Mechanisms of enhancement and improvement
Contrast enhancements with E and TESM
Both E and TESM alter spectrotemporal contrasts, but they produce different patterns of contrast enhancement. E enhances the spectral envelope by expanding the short-duration FFT amplitudes. As the rms levels of the short-duration temporal windows were not preserved, temporal contrast between the windows was expanded as a side effect. On the other hand, TESM enhancement varies from frame to frame only for a dynamically varying signal, and hence depends on the modulation rate in each channel. The gain factor is derived from three consecutive 20 ms segments of the low-pass filtered signal envelope in each channel. The Nyquist rate based on the 20 ms frame width is 25 Hz, and thus envelope modulations rates as high as ∼ 25 Hz were expanded by TESM processing.
Effect of E and TESM_E on speech reception in quiet
In quiet, the decrease in transmission of voicing information with E and TESM_E may be due to suppression by expansion of the relatively weak harmonics corresponding to voice pitch. This is evident from /g/ being perceived as /k/ with E and /d/ being perceived as /t/ with TESM_E. The main cue to voicing detection in stop consonants is voice onset time, which is shorter for voiced stops than for unvoiced stops. It is possible that perception of voice onset time, and hence voicing, was more difficult due to suppression of harmonic energy in the consonant-to-vowel transition relative to the proceeding vowel resulting from the expansion process. This arose because rms levels were not normalized with respect to unprocessed levels across time frames with the E processing.
The decrease in the transmission of manner information is likely due to changes in the level of weak consonant cues after expansion. This is evident from nasals being perceived as fricatives after expansion with E (e.g., /m/ was perceived as /v/). Nasals are characterized by a large concentration of acoustic power in the low-frequency region, weak but distinct second and third formant frequencies, and a spectral zero. The voiced fricative /v/ has acoustic energy in the low-frequency region and frication spread across the high-frequency region (Levitt, 1978). Often, the voicing in /v/ is more powerful than the frication and its spectrogram appears similar to that of nasals with suppressed second and third formant frequencies. Improvement in the transmission of manner with TESM_E over E in quiet was mainly seen as improvement in the perception of fricatives, stops, and nasals. This indicates that the low-intensity short-duration cues were indeed enhanced by TESM, and for TESM_E, this compensated in part for distortions in some vowel-to-consonant intensity ratios introduced by E processing.
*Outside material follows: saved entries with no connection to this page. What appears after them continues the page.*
@[simp] theorem storeSlot_offset (r : Reg) (v : Word) (g : Regs) : storeSlot r.offset v g = storeReg r v g := by
  simp [storeSlot]

theorem offset_aligned (r : Reg) : r.offset.extractLsb' 0 2 = 0 := by
  cases r <;> decide

/-- Register accesses are legal (20_memory.md R54). -/
@[simp] theorem legal_wr_offset (r : Reg) (v : Word) : (Request.wr r.offset v).legal = true := by
  simp [Request.legal, Request.wr, offset_aligned]

@[simp] theorem legal_rd_offset (r : Reg) : (Request.rd r.offset).legal = true := by
  simp [Request.legal, Request.rd, offset_aligned]

/-! ### Commands and steps -/

/-- Each command as the function of the registers that its meaning applies (20_memory.md R57). -/
def commandRegs : Instr → Regs → Regs
  | .enc32 => Regs.enc32
  | .enc64 => Regs.enc64
  | .dec32 => Regs.dec32
  | .dec64 => Regs.dec64
  | .ext32 => Regs.ext32
  | .ext64 => Regs.ext64
  | .diff => Regs.diff
  | .cmp32 => Regs.cmp32
  | .cmp64 => Regs.cmp64
  | .rtv32 => Regs.rtv32
  | .rtv64 => Regs.rtv64

/-- A command always completes and changes registers only: all that `exec` can do. -/
theorem exec_eq (i : Instr) (s : State) : exec i s = .next (s.setRegs (commandRegs i s.regs)) := by
  cases i <;> rfl

theorem enc32_eq (g : Regs) : g.enc32 =
    { g with hexOut := encBuf 8 g.opa32, hexOutLen := 8, status := 0x0000_0001 } := by
  have h : statusOk = 0x0000_0001 := by decide
  simp only [Regs.enc32, Regs.putHexOut, Regs.complete, Config.hex32Len, h]

theorem enc64_eq (g : Regs) : g.enc64 =
    { g with hexOut := encBuf 16 g.opa, hexOutLen := 16, status := 0x0000_0001 } := by
  have h : statusOk = 0x0000_0001 := by decide
  simp only [Regs.enc64, Regs.putHexOut, Regs.complete, Config.hex64Len, h]

/-- The two ends of DEC (40_codec.md R108–R110). -/
theorem decode_valid {g : Regs} {n : Nat} (h : (checkHex n g.hexLen g.hexIn).valid = true) (v : DWord) :
    g.decode n v = { g with res := v, status := 0x0000_0001 } := by
  rw [Regs.decode, if_pos h]; rfl

theorem decode_invalid {g : Regs} {n : Nat} (h : (checkHex n g.hexLen g.hexIn).valid = false) (v : DWord) :
    g.decode n v = { g with status := statusWord .invalidEncoding (checkHex n g.hexLen g.hexIn).lenBad
                              (checkHex n g.hexLen g.hexIn).charBad (checkHex n g.hexLen g.hexIn).firstBad } := by
  rw [Regs.decode, if_neg (by simp [h])]; rfl

/-- RTV, whichever way its comparison goes (40_codec.md R120, R121). -/
theorem roundTrip_eq (g : Regs) (n : Nat) {w : Nat} (r : BitVec w) (len : BitVec 5) :
    g.roundTrip n r len =
      { g with
        hexOut := encBuf n r, hexOutLen := len, res := (decValue w n (encBuf n r)).setWidth 64,
        status := if charsOk n (encBuf n r) && decValue w n (encBuf n r) == r then 0x0000_0001 else 0x0000_0005 } := by
  have h5 : statusWord .roundtripMismatch false false 0 = 0x0000_0005 := by decide
  unfold Regs.roundTrip
  cases hc : (charsOk n (encBuf n r) && decValue w n (encBuf n r) == r) <;>
    simp only [hc, if_true, Bool.false_eq_true, if_false, complete_eq, raiseStatus_eq, putRes_eq, putHexOut_eq, h5]

/-- The two ends of DIFF (42_diff.md R160). -/
theorem diff_legal {g : Regs} (h : ¬(64 < g.la.toNat ∨ 64 < g.lb.toNat)) :
    g.diff =
      { g with
        dmask := diffMask g.opa g.opb g.la.toNat g.lb.toNat (min g.la.toNat g.lb.toNat),
        dlen := BitVec.ofNat 7 (min g.la.toNat g.lb.toNat), status := 0x0000_0001 } := by
  rw [Regs.diff, if_neg h]; rfl

theorem diff_illegal {g : Regs} (h : 64 < g.la.toNat ∨ 64 < g.lb.toNat) :
    g.diff = { g with status := 0x0000_0014 } := by
  rw [Regs.diff, if_pos h]; rfl

theorem cmp32_eq (g : Regs) : g.cmp32 =
    { g with dmask := (g.opa32 ^^^ g.opb32).setWidth 64, dlen := 32, status := 0x0000_0001 } := rfl

theorem cmp64_eq (g : Regs) : g.cmp64 =
    { g with dmask := g.opa ^^^ g.opb, dlen := 64, status := 0x0000_0001 } := rfl
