-- ==== Sys2Proof/Tests/Slice0.lean ====
section
/-! SUPPORT. Tests of one step each, with expected values from the spec (95_test_vectors.md's vector ids, or the rule
named), and for every obligation that has hypotheses a witness that meets them. -/

namespace Sys2Proof.Tests

open Sys2Proof Sys2Proof.Machine

/-! ### Helpers -/

/-- The state a step goes on in, if it does. -/
def nextOf : Host.Outcome State Fault Refusal → Option State
  | .next s => some s
  | .fault _ => none
  | .refused _ => none

/-- The reset machine with other registers. -/
def withRegs (g : Regs) : State := { State.reset with regs := g }

/-- The registers after one step that runs the command word. -/
def runWord (w : Nat) (g : Regs) : Option Regs := (nextOf (step ((withRegs g).withFetchWord 32 w))).map State.regs

/-- The registers and the response after one access. -/
def runAccess (q : Request) (g : Regs) : Option (Regs × Option Response) :=
  (nextOf (step { withRegs g with pending := [.access q] })).map fun t => (t.regs, t.resp)

/-- A character buffer that holds a string. -/
def bufOf (chars : List Byte) : Vector Byte 16 := Vector.ofFn fun k => hostChar chars k.val

/-- The four words of HEXOUT, its length and STATUS. -/
def shown (g : Regs) : List Word :=
  [readReg .hexOut0 g, readReg .hexOut1 g, readReg .hexOut2 g, readReg .hexOut3 g, readReg .hexOutLen g,
    readReg .status g]

/-- STATUS and RES. -/
def decoded (g : Regs) : List Word := [readReg .status g, readReg .resHi g, readReg .resLo g]

/-- FSIGN, FEXP, FMANT_HI and FMANT_LO. -/
def fields (g : Regs) : List Word := [readReg .fsign g, readReg .fexp g, readReg .fmantHi g, readReg .fmantLo g]

/-- STATUS, DMASK and DLEN. -/
def compared (g : Regs) : List Word :=
  [readReg .status g, readReg .dmaskHi g, readReg .dmaskLo g, readReg .dlen g]

/-- "3dcccccd" (the source's string of 0.1f). -/
def string3dcccccd : List Byte := [0x33, 0x64, 0x63, 0x63, 0x63, 0x63, 0x63, 0x64]

/-- "3dcccccg". -/
def string3dcccccg : List Byte := [0x33, 0x64, 0x63, 0x63, 0x63, 0x63, 0x63, 0x67]

/-- "3fF00000000000A1". -/
def stringMixedCase : List Byte :=
  [0x33, 0x66, 0x46, 0x30, 0x30, 0x30, 0x30, 0x30, 0x30, 0x30, 0x30, 0x30, 0x30, 0x30, 0x41, 0x31]

/-- "3ff000000000000g". -/
def stringBadLast : List Byte :=
  [0x33, 0x66, 0x66, 0x30, 0x30, 0x30, 0x30, 0x30, 0x30, 0x30, 0x30, 0x30, 0x30, 0x30, 0x30, 0x67]

/-! ### WellFormed refuses ill-formed words (30_encoding.md R81, R83) -/

theorem test_reserved_bit_4_is_ill_formed : reservedBitsClear 0x0000_0011 = false := by decide
theorem test_reserved_bit_31_is_ill_formed : reservedBitsClear 0x8000_0002 = false := by decide
theorem test_opcode_0_is_ill_formed : opcodeDefined 0x0000_0000 = false := by decide
theorem test_opcode_C_is_ill_formed : opcodeDefined 0x0000_000C = false := by decide
theorem test_word_F_is_ill_formed : wellFormedWord 0x0000_000F = false := by decide
theorem test_word_1B_is_ill_formed : wellFormedWord 0x0000_001B = false := by decide
theorem test_word_B_is_well_formed : wellFormedWord 0x0000_000B = true := by decide

/-! ### Decoding (30_encoding.md R82's column "word", bit by bit: RSV = 28 zeros, then OP) -/

theorem test_decode_enc32 : decode 0b0000_0000_0000_0000_0000_0000_0000_0001#32 = .ok .enc32 := by decide
theorem test_decode_enc64 : decode 0b0000_0000_0000_0000_0000_0000_0000_0010#32 = .ok .enc64 := by decide
theorem test_decode_dec32 : decode 0b0000_0000_0000_0000_0000_0000_0000_0011#32 = .ok .dec32 := by decide
theorem test_decode_dec64 : decode 0b0000_0000_0000_0000_0000_0000_0000_0100#32 = .ok .dec64 := by decide
theorem test_decode_ext32 : decode 0b0000_0000_0000_0000_0000_0000_0000_0101#32 = .ok .ext32 := by decide
theorem test_decode_ext64 : decode 0b0000_0000_0000_0000_0000_0000_0000_0110#32 = .ok .ext64 := by decide
theorem test_decode_diff : decode 0b0000_0000_0000_0000_0000_0000_0000_0111#32 = .ok .diff := by decide
theorem test_decode_cmp32 : decode 0b0000_0000_0000_0000_0000_0000_0000_1000#32 = .ok .cmp32 := by decide
theorem test_decode_cmp64 : decode 0b0000_0000_0000_0000_0000_0000_0000_1001#32 = .ok .cmp64 := by decide
theorem test_decode_rtv32 : decode 0b0000_0000_0000_0000_0000_0000_0000_1010#32 = .ok .rtv32 := by decide
theorem test_decode_rtv64 : decode 0b0000_0000_0000_0000_0000_0000_0000_1011#32 = .ok .rtv64 := by decide
theorem test_decode_table_word : decodeTableWord 32 0xB = some .rtv64 ∧ decodeTableWord 32 0x0 = none ∧
    decodeTableWord 32 0xC = none ∧ decodeTableWord 32 0x8000_0002 = none := by decide

/-! ### The commands -/

/-- V-ENC-5: OPA_HI is ignored. -/
theorem test_enc32_ignores_hi :
    (runWord 0x1 { Regs.reset with opa := 0xDEAD_BEEF_1234_5678 }).map shown =
      some [0x3433_3231, 0x3837_3635, 0, 0, 8, 1] := by decide

/-- V-ENC-11: ENC32 clears characters 8–15. -/
theorem test_enc32_clears_rest :
    (runWord 0x1 { Regs.reset with opa := 0xFFFF_FFFF_ABCD_EF01, hexOut := Vector.replicate 16 0x66, hexOutLen := 16 }).map
      shown = some [0x6463_6261, 0x3130_6665, 0, 0, 8, 1] := by decide
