-- ==== Sys2Proof/Decode.lean ====
section
/-! DEFINITION. Command word to command and back (30_encoding.md R82, R84, R85, R90 step 1). The decoder is total: every one of
the 2^72 command words is a command or is rejected by name (R86, R90). Step 2 of R90, the check of LEN, is part of each
command's meaning, as the pseudocode of R152, R153, R180 and R191 has it. -/

namespace Sys2Proof

/-- Why a command word is no command. -/
inductive DecodeError where
  /-- Opcodes 0x00 and 0x07 to 0xFF (R85): the machine takes IllegalCommand. -/
  | reservedOpcode (op : Opcode)
  deriving DecidableEq, Repr

/-- OP = CW[71:64] (R82). -/
def opField (cw : CommandWord) : Opcode := cw.extractLsb' 64 8

/-- LEN = CW[63:0] (R82). -/
def lenField (cw : CommandWord) : Len := cw.extractLsb' 0 64

/-- The opcode of a command (R84). -/
def Instr.opcode : Instr → Opcode
  | .init _ => 0x01#8
  | .cmpb _ => 0x02#8
  | .cmpw _ => 0x03#8
  | .midstate _ => 0x04#8
  | .hash _ => 0x05#8
  | .dhash _ => 0x06#8

/-- The opcode map (R84) applied to the two fields of the command word. -/
def decodeFields (op : Opcode) (len : Len) : Except DecodeError Instr :=
  if op = 0x01#8 then .ok (.init len)
  else if op = 0x02#8 then .ok (.cmpb len)
  else if op = 0x03#8 then .ok (.cmpw len)
  else if op = 0x04#8 then .ok (.midstate len)
  else if op = 0x05#8 then .ok (.hash len)
  else if op = 0x06#8 then .ok (.dhash len)
  else .error (.reservedOpcode op)

/-- Decoding of a command word. -/
def decode (cw : CommandWord) : Except DecodeError Instr := decodeFields (opField cw) (lenField cw)

/-- The encoding of a command: CW = OP ++ LEN (R82, R91). -/
def encode (i : Instr) : CommandWord := i.opcode ++ i.len

/-- The command word that the opcode table's number w stands for: the table writes CW as one number, bit 0 its least
significant bit (`match` 0x01 followed by sixteen zero digits is OP = 0x01). Bits at and above nbits are 0; a number that does
not fit the 72 bits of R82 is no command word. -/
def tableWord (nbits w : Nat) : Option CommandWord :=
  if w % 2 ^ nbits < 2 ^ 72 then some (BitVec.ofNat 72 (w % 2 ^ nbits)) else none

/-- What the decoder reads from the opcode table's word w of nbits bits. -/
def decodeTableWord (nbits w : Nat) : Option Instr :=
  match tableWord nbits w with
  | none => none
  | some cw =>
    match decode cw with
    | .ok i => some i
    | .error _ => none

end Sys2Proof
end

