-- ==== Sys2Proof/Machine/Operands.lean ====
section
/-! DEFINITION. Where operands come from: the unit each opcode takes (20_memory.md R53), the payload channel (R54, R55), the two
views of the block buffer (R50, R51), and the source of each block element in LOAD (42_hasher.md R196). -/

namespace Sys2Proof.Machine

/-- Whether the payload unit of an opcode is a 32-bit word: CMPW and MIDSTATE; it is a byte for CMPB, HASH and DHASH (R53).
INIT has no payload and never loads. -/
def wordUnit (op : Opcode) : Bool := op == 0x03#8 || op == 0x04#8

/-- The number of elements of a block in the LOAD phase of an opcode: 16 words or 64 bytes (R33, R196). -/
def blockElements (op : Opcode) : Nat := if wordUnit op then 16 else 64

/-- A byte unit is carried on `pl_data[7:0]`; the upper bits are ignored, whatever they hold (R54). -/
def unitByte (u : Word) : Byte := u.extractLsb' 0 8

/-- `PayloadNext()`: the next unit on the channel and the state once it is taken, with 1 added to RCNT; none while the host
presents no unit (R55). -/
def payloadNext (s : State) : Option (Word × State) :=
  match s.plQ with
  | [] => none
  | u :: rest => some (u, { s with plQ := rest, rcnt := s.rcnt + 1 })

/-- The word view BLKW of the block buffer (R50). -/
def State.blkw (s : State) : Block := pack s.blkb

/-- `MemRead(BLK, i, 1)` (R51). -/
def memRead1 (b : BlockBytes) (i : Fin 64) : Byte := b[i]

/-- `MemRead(BLK, 4j, 4)`: the bytes BLKB[4j..4j+3] taken big-endian (R51). -/
def memRead4 (b : BlockBytes) (j : Fin 16) : Word := (pack b)[j]

/-- `MemWrite(BLK, i, 1, v)` (R51). No rule forms an index outside 0..63 (R60). -/
def memWrite1 (b : BlockBytes) (i : Nat) (v : Byte) : BlockBytes := b.setIfInBounds i v

/-- `MemWrite(BLK, 4j, 4, v)`: the bytes of v, most significant first (R51). No rule forms a j outside 0..15 (R60). -/
def memWrite4 (b : BlockBytes) (j : Nat) (v : Word) : BlockBytes :=
  (((b.setIfInBounds (4 * j) (wordByte v 0)).setIfInBounds (4 * j + 1) (wordByte v 1)).setIfInBounds
    (4 * j + 2) (wordByte v 2)).setIfInBounds (4 * j + 3) (wordByte v 3)

/-- The source of a block element (R196): the payload channel, or a byte the core makes itself (pad generator, or serializer in
the second pass of DHASH). -/
inductive Source where
  | payload
  | generated (b : Byte)
  deriving DecidableEq, Repr

/-- The source of element LCNT of block BIDX, row by row of R196. An opcode outside R196's rows never reaches LOAD (`Inv`); it
would be read as HASH is (DESIGN CHOICE, log entry 18). -/
def elementSource (s : State) : Source :=
  match s.pass with
  | .second => .generated (block2Byte s.h s.lcnt)
  | .first =>
    if s.opr = 0x02#8 ∨ s.opr = 0x03#8 ∨ s.opr = 0x04#8 then .payload
    else if 64 * s.bidx + s.lcnt < s.mlen.toNat then .payload
    else .generated (padByte s.mlen.toNat (64 * s.bidx + s.lcnt))

/-- The block has an element not yet written, and it is to come from the payload (the second half of R96). -/
def needsPayload (s : State) : Bool :=
  s.phase == .load && decide (s.lcnt < blockElements s.opr) && elementSource s == .payload

/-- `pl_ready = 1` exactly when PHASE = LOAD and the next element of the block buffer is to come from the payload (R96); it is
0 while `rst` = 1 (R260). -/
def State.plReady (s : State) : Bool := !s.rst && needsPayload s

/-- The core waits in LOAD for a unit the host has not presented (R55, R247). -/
def starved (s : State) : Bool := needsPayload s && s.plQ.isEmpty

end Sys2Proof.Machine
end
Overall, the decrease in intelligibility of the consonants in quiet with E can be attributed to the reduced consonant–vowel intensity ratio. Although not significant, enhancing the consonant–vowel intensity ratio (by increasing the consonant intensity with TESM) in TESM_E, improved the perception of consonants with TESM_E compared to E by 8.6 percentage points. This trends toward the conclusion from earlier studies that increasing the consonant–vowel intensity ratio can improve the perception of consonants (Gordon-Salant, 1986; Kennedy et al., 1998; Montgomery and Edge, 1988).
Effect of E and TESM_E on the reception of speech in noise
Decrease in the transmission of features with Original and TESM produced by adding noise was likely due to decrease in both temporal and spectral contrast. Improvement in the transmission of manner with TESM_E in noise was likely due to enhanced coding of consonant cues. Figure 7 shows temporal waveforms and spectrograms of the Original, TESM processed, E processed, and TESM_E processed consonant /aKa/ in SSN at 5 dB SNR. TESM_E not only appears to suppress the background noise, but also enhances the short duration cue important for the perception of the consonant. Improvement in the place of articulation probably results from improvement in the spectral contrast with both E and TESM_E. Vowel perception in noise also improved with TESM_E, which was likely due to increase in spectral contrast produced by expansion (Fig. 3).
Figure 7.
Temporal waveforms and spectrograms of the consonant in/aKa/in SSN at 5 dB SNR: Original (leftmost panel), TESM processed (second panel), E processed (third panel), and TESM_E processed (rightmost panel).
Benefits of E and TESM_E in sentence recognition
More improvement with E and TESM_E was seen for sentences in noise than for vowels and consonants in noise. It is likely that this was due to suppression of noise in the intervening low-amplitude regions between words in the sentences due to enhancement of temporal contrast between frames. Improvement with TESM_E is also likely due to the enhancement of weak consonants, particularly the initial consonants in words. According to the lexical-access model proposed by Stevens (2002), consonants serve as important landmarks in a speech stream. The word-initial consonants are critically important for defining the word onsets, and contain several landmark features. Absence of these landmark features in noise can disrupt perception of the syllable structure, and blur the word onset. Enhanced access to the word-initial consonants improves identification of the word boundaries, and consequently improves word identification in noise (Li and Loizou, 2008).
Comparison with previous enhancement studies
With Bunnell’s (1990) contrast enhancement technique, HI listeners with sloping loss showed small improvements in identifying stop consonants presented in quiet. The contrasts were altered primarily in the mid-frequency region, leaving the low- and high-frequency regions unaffected. In the present study, spectral expansion was applied over the entire frequency range, and outcomes were substantially different to those observed by Bunnell, perhaps in part due to subject differences between studies (HI listeners with sloping loss in Bunnell’s study and CI users in the present study). Baer et al. (1993) showed that their enhancement technique produced small (1.76%), but statistically significant improvement in sentence verification in HI users with moderate degree of bilateral sensorineural hearing loss. The enhancement technique involved obtaining the auditory excitation pattern by transforming the magnitude spectrum and then convolving the auditory excitation pattern with a “difference of Gaussians” function. The present study showed larger improvements in a sentence identification test, and differed substantially from the study by Baer et al. in terms of processing, speech material (Adaptive Sentence Lists) in Baer et al. (1993), and vowels, consonants, and IEEE sentences in the present study] and subjects [HI listeners with moderate degree of bilateral sensorineural hearing loss in Baer et al., (1993), and CI users in the present study].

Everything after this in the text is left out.